William Barclay

Personal information
- Full name: William Edward Barclay
- Date of birth: 14 June 1857
- Place of birth: Dublin, Ireland
- Date of death: 30 January 1917 (aged 59)
- Place of death: Liverpool, England

Managerial career
- Years: Team
- 1888–1889: Everton
- 1892–1895: Liverpool

= William Edward Barclay =

Irish football manager (1857–1917)

William Edward Barclay (14 June 1857 – 30 January 1917) was the first manager of Everton and also the first manager of Liverpool, working with club secretary John McKenna.

His time at Everton was short managing them for their first 22 games. When the majority of the Everton set-up left Anfield in order to move to the purpose-built Goodison Park, Barclay was one of the people who stayed to form a new club which eventually became Liverpool F.C.

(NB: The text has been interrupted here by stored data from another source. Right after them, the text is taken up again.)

/-- BLOCK in GUARDING: the tile table of R13 over the rectangle, the closing-tile count raised by the tiles that became
CLOSING, the PENDING claims over a changed tile withdrawn with WITHDRAWN and its first such tile, and, where any was, a
grant scan. -/
def Obligations.BlockTakesTilesOut : Prop :=
  ∀ (tag : BitVec 4) (c0 c1 r0 r1 : Byte) (s : State), s.taken .C (.block tag c0 c1 r0 r1) = true →
    s.mode = .guarding → s.QueueLaw →
    let r := Rect.ofCorners c0 c1 r0 r1
    let opened := fun t => r.contains t && (s.tile t).service == .opened
    let toClosing := countTiles fun t => opened t && (s.tile t).owner.isSome
    let toBlocked := countTiles fun t => opened t && (s.tile t).owner.isNone
    let hit := fun w : Waiter => ∃ t, w.rect.contains t = true ∧ opened t = true
    (¬s.params.Inside c0 c1 r0 r1 →
      exec (.block tag c0 c1 r0 r1) s = .next (s.placeReply .C tag 48 ⟨.badRect, false, .empty⟩)) ∧
    (s.params.Inside c0 c1 r0 r1 →
      ∃ u v : State, exec (.block tag c0 c1 r0 r1) s =
          .next (v.placeReply .C tag 48
            ⟨if toClosing = 0 then .done else .closing, exchanged c0 c1 r0 r1, .blocked toClosing toBlocked⟩) ∧
        ((∃ w ∈ s.waiters, hit w) → v = u.grantScan) ∧ ((¬∃ w ∈ s.waiters, hit w) → v = u) ∧
        (∀ t, u.tile t =
          if opened t = true then
            { s.tile t with service := if (s.tile t).owner.isSome = true then .closing else .blocked }
          else s.tile t) ∧
        u.closing = s.closing + toClosing ∧
        (∀ w ∈ s.waiters, hit w →
          w.name ∉ u.queue ∧ u.slot w.name.party w.name.slot = .empty ∧
          ∀ t, IsFirst (fun z => w.rect.contains z = true ∧ opened z = true) t →
            Notice.withdrawn w.name.slot t ∈ (u.port w.name.party).attention) ∧
        (∀ p, (∀ w ∈ s.waiters, w.name.party = p → ¬hit w) → u.port p = s.port p) ∧
        u.queue = s.queue.filter (fun n => (s.waiter n).any fun w : Waiter =>
          allTiles.all fun t => !(w.rect.contains t && opened t)) ∧
        (∀ p k, (⟨p, k⟩ : ClaimName) ∈ u.queue ∨ (s.slot p k).state ≠ .pending → u.slot p k = s.slot p k) ∧
        (∀ x, u.tripTiles x = s.tripTiles x) ∧
        u = { s with tiles := u.tiles, closing := u.closing, claims := u.claims, queue := u.queue, portA := u.portA,
                     portB := u.portB, portC := u.portC })

/-- UNBLOCK in GUARDING: BLOCKED and CLOSING tiles of the rectangle become OPEN with their owners, the closing-tile count
falls by the CLOSING ones with its BLOCK_DONE, the reply counts the tiles reopened, and a grant scan follows. -/
def Obligations.UnblockReturnsTiles : Prop :=
  ∀ (tag : BitVec 4) (c0 c1 r0 r1 : Byte) (s : State), s.taken .C (.unblock tag c0 c1 r0 r1) = true →
    s.mode = .guarding →
    let r := Rect.ofCorners c0 c1 r0 r1
    (¬s.params.Inside c0 c1 r0 r1 →
      exec (.unblock tag c0 c1 r0 r1) s = .next (s.placeReply .C tag 49 ⟨.badRect, false, .empty⟩)) ∧
    (s.params.Inside c0 c1 r0 r1 →
      let n := countTiles fun t => r.contains t && (s.tile t).service == .closing
      ∃ u : State, exec (.unblock tag c0 c1 r0 r1) s =
          .next (u.grantScan.placeReply .C tag 49
            ⟨.done, exchanged c0 c1 r0 r1, .unblocked (n + countTiles fun t =>
              r.contains t && (s.tile t).service == .blocked)⟩) ∧
        (∀ t, u.tile t = if r.contains t = true then { s.tile t with service := .opened } else s.tile t) ∧
        u.closing = s.closing - n ∧
        u.portC = (if 0 < s.closing ∧ s.closing ≤ n then s.portC.raise .blockDone else s.portC) ∧
        u = { s with tiles := u.tiles, closing := u.closing, portC := u.portC })

/-! ### Reading (R20, R79, R101, R143, R167) -/

/-- READ_ROW answers the records of the active columns of one row in column order and changes nothing. -/
def Obligations.ReadRowGivesTheRow : Prop :=
  ∀ (p : Party) (tag : BitVec 4) (rep : Option Report) (row : Byte) (s : State),
    s.taken p (.readRow p tag rep row) = true →
    let s1 := s.afterReport p rep
    (s1.params.nrow ≤ row.toNat →
      exec (.readRow p tag rep row) s = .next (s1.placeReply p tag 3 ⟨.badRect, false, .empty⟩)) ∧
    (row.toNat < s1.params.nrow → s1.params.nrow ≤ 8 → s1.params.ncol ≤ 16 →
      ∃ recs, exec (.readRow p tag rep row) s = .next (s1.placeReply p tag 3 ⟨.done, false, .row recs⟩) ∧
        recs.length = s1.params.ncol ∧
        ∀ t : Tile, t.row.val = row.toNat → t.col.val < s1.params.ncol → recs[t.col.val]? = some (s1.tile t))
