-- ==== Sys2Proof/Laws/Frames.lean ====
section
/-! SUPPORT. The frames of the compound operations: which fields of State each of them leaves as they were. -/

namespace Sys2Proof.Machine

open Sys2Proof

/-- `lowerClosing` writes the closing-tile count and, for BLOCK_DONE, the Cell Port. -/
@[simp] theorem State.lowerClosing_frame (s : State) (n : Nat) :
    (s.lowerClosing n).held = s.held ∧ (s.lowerClosing n).haltPinLow = s.haltPinLow ∧
    (s.lowerClosing n).mode = s.mode ∧ (s.lowerClosing n).epoch = s.epoch ∧
    (s.lowerClosing n).haltLevel = s.haltLevel ∧ (s.lowerClosing n).params = s.params ∧
    (s.lowerClosing n).tiles = s.tiles ∧ (s.lowerClosing n).claims = s.claims ∧
    (s.lowerClosing n).queue = s.queue ∧ (s.lowerClosing n).armA = s.armA ∧ (s.lowerClosing n).armB = s.armB ∧
    (s.lowerClosing n).freeCount = s.freeCount ∧ (s.lowerClosing n).pending = s.pending := by
  simp only [State.lowerClosing]; split <;> simp

/-- `addHolds` writes the Tile Map alone. -/
@[simp] theorem State.addHolds_frame (s : State) (p : Party) (f : Tile → Bool) :
    (s.addHolds p f).held = s.held ∧ (s.addHolds p f).haltPinLow = s.haltPinLow ∧
    (s.addHolds p f).mode = s.mode ∧ (s.addHolds p f).epoch = s.epoch ∧
    (s.addHolds p f).haltLevel = s.haltLevel ∧ (s.addHolds p f).params = s.params ∧
    (s.addHolds p f).closing = s.closing ∧ (s.addHolds p f).claims = s.claims ∧
    (s.addHolds p f).queue = s.queue ∧ (s.addHolds p f).armA = s.armA ∧ (s.addHolds p f).armB = s.armB ∧
    (s.addHolds p f).portA = s.portA ∧ (s.addHolds p f).portB = s.portB ∧ (s.addHolds p f).portC = s.portC ∧
    (s.addHolds p f).freeCount = s.freeCount ∧ (s.addHolds p f).pending = s.pending := by
  simp [State.addHolds]

/-- `dropHolds` writes the Tile Map, the closing-tile count and the Cell Port. -/
@[simp] theorem State.dropHolds_frame (s : State) (f : Tile → Bool) :
    (s.dropHolds f).held = s.held ∧ (s.dropHolds f).haltPinLow = s.haltPinLow ∧ (s.dropHolds f).mode = s.mode ∧
    (s.dropHolds f).epoch = s.epoch ∧ (s.dropHolds f).haltLevel = s.haltLevel ∧
    (s.dropHolds f).params = s.params ∧ (s.dropHolds f).claims = s.claims ∧ (s.dropHolds f).queue = s.queue ∧
    (s.dropHolds f).armA = s.armA ∧ (s.dropHolds f).armB = s.armB ∧ (s.dropHolds f).freeCount = s.freeCount ∧
    (s.dropHolds f).pending = s.pending := by
  simp [State.dropHolds]

/-- `dequeue` writes the queue alone. -/
@[simp] theorem State.dequeue_frame (s : State) (n : ClaimName) :
    (s.dequeue n).held = s.held ∧ (s.dequeue n).haltPinLow = s.haltPinLow ∧ (s.dequeue n).mode = s.mode ∧
    (s.dequeue n).epoch = s.epoch ∧ (s.dequeue n).haltLevel = s.haltLevel ∧ (s.dequeue n).params = s.params ∧
    (s.dequeue n).tiles = s.tiles ∧ (s.dequeue n).closing = s.closing ∧ (s.dequeue n).claims = s.claims ∧
    (s.dequeue n).armA = s.armA ∧ (s.dequeue n).armB = s.armB ∧ (s.dequeue n).portA = s.portA ∧
    (s.dequeue n).portB = s.portB ∧ (s.dequeue n).portC = s.portC ∧ (s.dequeue n).freeCount = s.freeCount ∧
    (s.dequeue n).pending = s.pending := by
  simp [State.dequeue]

/-- `enqueue` writes the claim table and the queue. -/
@[simp] theorem State.enqueue_frame (s : State) (p : Party) (k : SlotNo) (r : Rect) (l : Option SlotNo) :
    (s.enqueue p k r l).held = s.held ∧ (s.enqueue p k r l).haltPinLow = s.haltPinLow ∧
    (s.enqueue p k r l).mode = s.mode ∧ (s.enqueue p k r l).epoch = s.epoch ∧
    (s.enqueue p k r l).haltLevel = s.haltLevel ∧ (s.enqueue p k r l).params = s.params ∧
    (s.enqueue p k r l).tiles = s.tiles ∧ (s.enqueue p k r l).closing = s.closing ∧
    (s.enqueue p k r l).armA = s.armA ∧ (s.enqueue p k r l).armB = s.armB ∧
    (s.enqueue p k r l).portA = s.portA ∧ (s.enqueue p k r l).portB = s.portB ∧
    (s.enqueue p k r l).portC = s.portC ∧ (s.enqueue p k r l).freeCount = s.freeCount ∧
    (s.enqueue p k r l).pending = s.pending := by
  simp [State.enqueue]

/-- `removePending` writes the claim table and the queue. -/
@[simp] theorem State.removePending_frame (s : State) (n : ClaimName) :
    (s.removePending n).held = s.held ∧ (s.removePending n).haltPinLow = s.haltPinLow ∧
    (s.removePending n).mode = s.mode ∧ (s.removePending n).epoch = s.epoch ∧
    (s.removePending n).haltLevel = s.haltLevel ∧ (s.removePending n).params = s.params ∧
    (s.removePending n).tiles = s.tiles ∧ (s.removePending n).closing = s.closing ∧
    (s.removePending n).armA = s.armA ∧ (s.removePending n).armB = s.armB ∧
    (s.removePending n).portA = s.portA ∧ (s.removePending n).portB = s.portB ∧
    (s.removePending n).portC = s.portC ∧ (s.removePending n).freeCount = s.freeCount ∧
    (s.removePending n).pending = s.pending := by
  simp [State.removePending]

While he was in charge of the side that won the Second Division championship in 1893–94, Liverpool got relegated from the First Division the following season (with Liverpool losing a test match to Bury 1–0). However, in his last season as Liverpool manager, Barclay led the side to the Second Division championship in 1895–96.

Barclay also served two spells as Liverpool chairman and worked for the Football Association.

Barclay remained the only person to have managed both Liverpool and Everton until the appointment of Rafael Benítez as Everton manager in 2021.